Table of Contents Author Guidelines Submit a Manuscript
BioMed Research International
Volume 2015, Article ID 960108, 12 pages
Research Article

Improved Pre-miRNA Classification by Reducing the Effect of Class Imbalance

1School of Computer Science and Technology, Key Laboratory of Database and Parallel Computing of Heilongjiang Province, Heilongjiang University, Harbin 150080, China
2School of Computer and Information Engineering, Harbin University of Commerce, Harbin 150028, China

Received 15 May 2015; Revised 18 October 2015; Accepted 20 October 2015

Academic Editor: Graziano Pesole

Copyright © 2015 Yingli Zhong et al. This is an open access article distributed under the Creative Commons Attribution License, which permits unrestricted use, distribution, and reproduction in any medium, provided the original work is properly cited.

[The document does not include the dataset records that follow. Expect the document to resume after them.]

/-- A command keeps the invariants. -/
theorem inv_exec {i : Instr} (h : s.Inv) (hexec : exec i s = .next t) : t.Inv := by
  obtain ⟨hstatus, hsound⟩ := h
  have hrule := leads_ruleOf i ⟨s, none⟩ hsound
  rcases exec_cases i s with ⟨u, hframe, hrun, h⟩ | ⟨e, info, u, -, hrun, h⟩ | ⟨-, h⟩ <;>
    cases Host.Outcome.next.inj (hexec.symm.trans h)
  · rw [hrun] at hrule
    obtain ⟨⟨hbusy, hdone, herr, hcode⟩, -⟩ := hframe.control
    exact ⟨statusInv_done ((consistent_congr hbusy hdone herr hcode).2 hstatus.1), hrule⟩
  · rw [hrun] at hrule
    exact ⟨statusInv_endInError e info u, hrule⟩
  · exact ⟨hstatus, hsound⟩

/-- A new command makes the flags those of a busy core, whatever they were (R160). -/
theorem statusInv_accept (v : Word) (s : State) : (accept v s).statusInv := by
  refine ⟨⟨fun _ => ⟨rfl, rfl, rfl⟩, ?_, ?_⟩, ?_, rfl⟩ <;> simp [acceptFlags]

/-- Reset leaves an idle core with no tree and no table (R360). -/
theorem inv_assertReset (s : State) : (assertReset s).Inv := by
  have hnone : (assertReset s).NothingValid := ⟨rfl, rfl⟩
  refine ⟨⟨⟨?_, ?_, ?_⟩, ?_, rfl⟩, hnone.sound⟩ <;> simp [assertReset, Status.clear]

theorem inv_advance (n : Nat) (h : s.Inv) : (advance n s).Inv := by
  unfold advance
  split
  · exact h
  · rename_i k hphase
    obtain ⟨⟨hconsistent, hbusy, hwork⟩, hsound⟩ := h
    rw [hphase] at hbusy
    exact ⟨⟨hconsistent, by simpa using hbusy, hwork⟩, hsound⟩

/-- Every move keeps the invariants. -/
theorem Move.inv (hmove : Move s t) (h : s.Inv) : t.Inv := by
  cases hmove with
  | quiet | operands | collaborated => exact h
  | accepted v => exact ⟨statusInv_accept v s, h.2⟩
  | advanced n => exact inv_advance n h
  | command hexec => exact inv_exec h hexec
  | illegal => exact ⟨statusInv_endInError _ _ _, h.2⟩
  | reset => exact inv_assertReset s

/-- What a host sees: the state itself, or the accepted machine after some of the command's actions. -/
theorem live_cases (s : State) : live s = s ∨ ∃ i k, live s = (endRun ((ruleOf i).run ⟨s, some k⟩)).st := by
  unfold live
  split
  · exact .inl rfl
  · split
    · exact .inr ⟨_, _, afterActions_eq ..⟩
    · exact .inl rfl

/-- A running command shows the invariants to a host at every point. -/
theorem inv_live (h : s.Inv) :
    (live s).status.consistent ∧ ((live s).status.busy = true ↔ s.phase ≠ .idle) ∧ (live s).Sound := by
  obtain ⟨⟨hconsistent, hbusy, -⟩, hsound⟩ := h
  rcases live_cases s with hlive | ⟨i, k, hlive⟩ <;> rw [hlive]
  · exact ⟨hconsistent, hbusy, hsound⟩
  · obtain ⟨⟨hbusy', hdone, herr, hcode⟩, -⟩ := ((within_ruleOf i).frame ⟨s, some k⟩).control
    refine ⟨(consistent_congr hbusy' hdone herr hcode).2 hconsistent, hbusy' ▸ hbusy, ?_⟩
    have hrule := leads_ruleOf i ⟨s, some k⟩ hsound
    generalize (ruleOf i).run ⟨s, some k⟩ = result at hrule
    cases result <;> exact hrule

end

/-- Settles O58: every event keeps the invariants, and so does every rule, at each point where it may stop. -/
theorem stepKeepsTheInvariants : Obligations.StepKeepsTheInvariants := by
  intro s t h hstep
  obtain ⟨agenda, hmove⟩ := move_of_step hstep
  have ht : t.Inv := hmove.inv (s := { s with agenda := agenda }) h
  exact ⟨ht, inv_live ht⟩

end Sys2Proof.Machine
end

section
/-! Counting any input (R181, R185, R186): the symbols in range and those out of range, to the end of SRC or to the first
symbol that a counter has no room for. -/

namespace Sys2Proof.Machine

/-! ### The symbols on SRC -/

/-- The whole fields at the front of a bit string spell it, up to a last part that is none (R80). -/
theorem fieldsOf_spec {w fuel : Nat} {b : Bits} (hw : 0 < w) (hfuel : b.length ≤ fuel) :
    ∃ rest, b = (fieldsOf w fuel b).flatMap (natToBits w) ++ rest ∧ rest.length < w ∧
      ∀ v ∈ fieldsOf w fuel b, v < 2 ^ w := by
  induction fuel generalizing b with
  | zero => exact ⟨b, rfl, by omega, by simp [fieldsOf]⟩
  | succ fuel ih =>
    rw [fieldsOf]
    split
    case isTrue h => exact ⟨b, rfl, h, by simp⟩
    case isFalse h =>
      have hlen : (b.take w).length = w := List.length_take_of_le (by omega)
      have hfield := natToBits_bitsToNat (b.take w)
      have hlt := bitsToNat_lt (b.take w)
      rw [hlen] at hfield hlt
      obtain ⟨rest, hrest, hshort, hvs⟩ := ih (b := b.drop w) (by rw [List.length_drop]; omega)
      refine ⟨rest, ?_, hshort, List.forall_mem_cons.2 ⟨hlt, hvs⟩⟩
      rw [List.flatMap_cons, hfield, List.append_assoc, ← hrest, List.take_append_drop]

theorem symInW_pos (b : BuildParams) : 0 < b.symInW := Nat.succ_pos _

MicroRNAs (miRNAs) play important roles in the diverse biological processes of animals and plants. Although the prediction methods based on machine learning can identify nonhomologous and species-specific miRNAs, they suffered from severe class imbalance on real and pseudo pre-miRNAs. We propose a pre-miRNA classification method based on cost-sensitive ensemble learning and refer to it as MiRNAClassify. Through a series of iterations, the information of all the positive and negative samples is completely exploited. In each iteration, a new classification instance is trained by the equal number of positive and negative samples. In this way, the negative effect of class imbalance is efficiently relieved. The new instance primarily focuses on those samples that are easy to be misclassified. In addition, the positive samples are assigned higher cost weight than the negative samples. MiRNAClassify is compared with several state-of-the-art methods and some well-known classification models by testing the datasets about human, animal, and plant. The result of cross validation indicates that MiRNAClassify significantly outperforms other methods and models. In addition, the newly added pre-miRNAs are used to further evaluate the ability of these methods to discover novel pre-miRNAs. MiRNAClassify still achieves consistently superior performance and can discover more pre-miRNAs.